◆ **TASK INSTRUCTIONS**
Write out the data exactly from its first line onward, ending with the line in which "A slot word's" appears.

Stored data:

-- ==== Sys2Proof/Syntax.lean ====
section
/-! DEFINITION. The syntax of the machine: the fields of the slot words (03_bundle_encoding.md R96 to R101,
08_coprocessor_instructions.md R246), the messages the events carry, and the instructions themselves.
A slot word's fields stay the bits the word holds; what a field means is said by the instruction that uses it. -/
namespace Sys2Proof

/-- A scalar slot word (R96, R97). -/
structure SF where
  path : BitVec 3
  pipe : BitVec 1
  beats : BitVec 5
  ws : BitVec 1
  dst : BitVec 6
  sa : BitVec 6
  sb : BitVec 6
  imm : BitVec 29
  deriving DecidableEq, Repr

/-- A vector slot word (R96, R98); `v1` is the slot it stands in: V0 or V1. -/
structure VF where
  v1 : Bool
  path : BitVec 3
  pipe : BitVec 1
  beats : BitVec 5
  ws : BitVec 1
  ty : BitVec 4
  dst : BitVec 6
  sa : BitVec 6
  sb : BitVec 6
  sc : BitVec 6
  row : BitVec 7
  step : BitVec 4
  rm : BitVec 3
  opx : BitVec 5
  deriving DecidableEq, Repr

/-- A decoupled slot word (R96, R101); `c1` is the slot of a copy word: C0 or C1 (false in a matrix word). -/
structure DF where
  c1 : Bool
  path : BitVec 3
  pipe : BitVec 1
  beats : BitVec 5
  gneg : BitVec 1
  gpred : BitVec 4
  acq : BitVec 1
  rel : BitVec 1
  scope : BitVec 3
  cmd : BitVec 38
  deriving DecidableEq, Repr

/-- A COP word (R109, R246): its function code is the constructor of `Instr`, its WS field is reserved. -/
structure CF where
  path : BitVec 3
  pipe : BitVec 1
  beats : BitVec 5
  dst : BitVec 6
  sa : BitVec 6
  sb : BitVec 6
  fields : BitVec 22
  deriving DecidableEq, Repr

/-- A fabric packet or message (17_fabric_watermarks.md R430, R432): its header fields, its payload and its tag. -/
structure Packet where
  ty : Nat
  aop : Nat
  sz64 : Bool
  hasWm : Bool
  nwm : Nat
  dest : Nat
  origin : Nat
  unit : Nat
  hops : Nat
  job : Nat
  addr : Nat
  ownWm : Nat
  c0 : Nat
  c1 : Nat
  seq : Nat
  opb : Nat
  expd : Nat
  ctr : Nat
  payload : List Byte
  tag : Nat
  port : Nat                 -- the port by which it has come; 16 for none
  deriving DecidableEq, Repr

/-- One end's view of a link (17_fabric_watermarks.md R452). -/
structure LinkView where
  mod : Nat
  port : Nat
  speed : Nat
  width : Nat
  lanes : Nat
  valid : Bool
  deriving DecidableEq, Repr

/-- A training record of a fabric link: its 64 bytes (17_fabric_watermarks.md R452). -/
structure TrainRec where
  bytes : List Byte
  deriving DecidableEq, Repr

/-- A notice or SYNC flit of the clock agreement, or another flit of its channel (18_group_clock_col.md R457); `port` is where it
arrives. -/
structure ColMsg where
  port : Nat
  ty : Nat
  code : Nat
  subj : Nat
  origin : Nat
  hops : Nat
  tick : Nat
  seq : Nat
  count : Nat
  t1 : Nat
  t2 : Nat
  t3 : Nat
  ctr : Nat
  tag : Nat
  deriving DecidableEq, Repr

/-- A control datagram: the fields of its header, its payload and its tag (19_host_boot_power.md R472). `dir` is byte 3 of the
header, `job` its bytes 8 to 11, `len` its bytes 12 to 15 and `zero` its bytes 24 to 31. -/
structure Datagram where
  magic : Nat
  ty : Nat
  dir : Nat
  seq : Nat
  job : Nat
  len : Nat
  correl : Nat
  zero : Nat
  payload : List Byte
  tag : Nat
  deriving DecidableEq, Repr

/-- What the power and thermal sensors show: the input in 10 mV, the power in W, the junction, outlet and inlet temperatures in °C, and
for each ceiling code from 0 the power and the junction temperature projected for it, 100 µs ahead (18_group_clock_col.md R461,
19_host_boot_power.md R479 to R481). -/
structure Sensors where
  input : Nat
  power : Nat
  junction : Nat
  outlet : Nat
  inlet : Nat
  proj : List (Nat × Nat)
  deriving DecidableEq, Repr


/-- What an RDMA access names itself by: the Ethernet port and the queue pair it comes by, and the job of its space
(19_host_boot_power.md R471). -/
structure RdmaKey where
  port : Nat
  qp : Nat
  job : Nat
  deriving DecidableEq, Repr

◆ **REPLY**
-- ==== Sys2Proof/Syntax.lean ====
section
/-! DEFINITION. The syntax of the machine: the fields of the slot words (03_bundle_encoding.md R96 to R101,
08_coprocessor_instructions.md R246), the messages the events carry, and the instructions themselves.
A slot word's fields stay the bits the word holds; what a field means is said by the instruction that uses it. -/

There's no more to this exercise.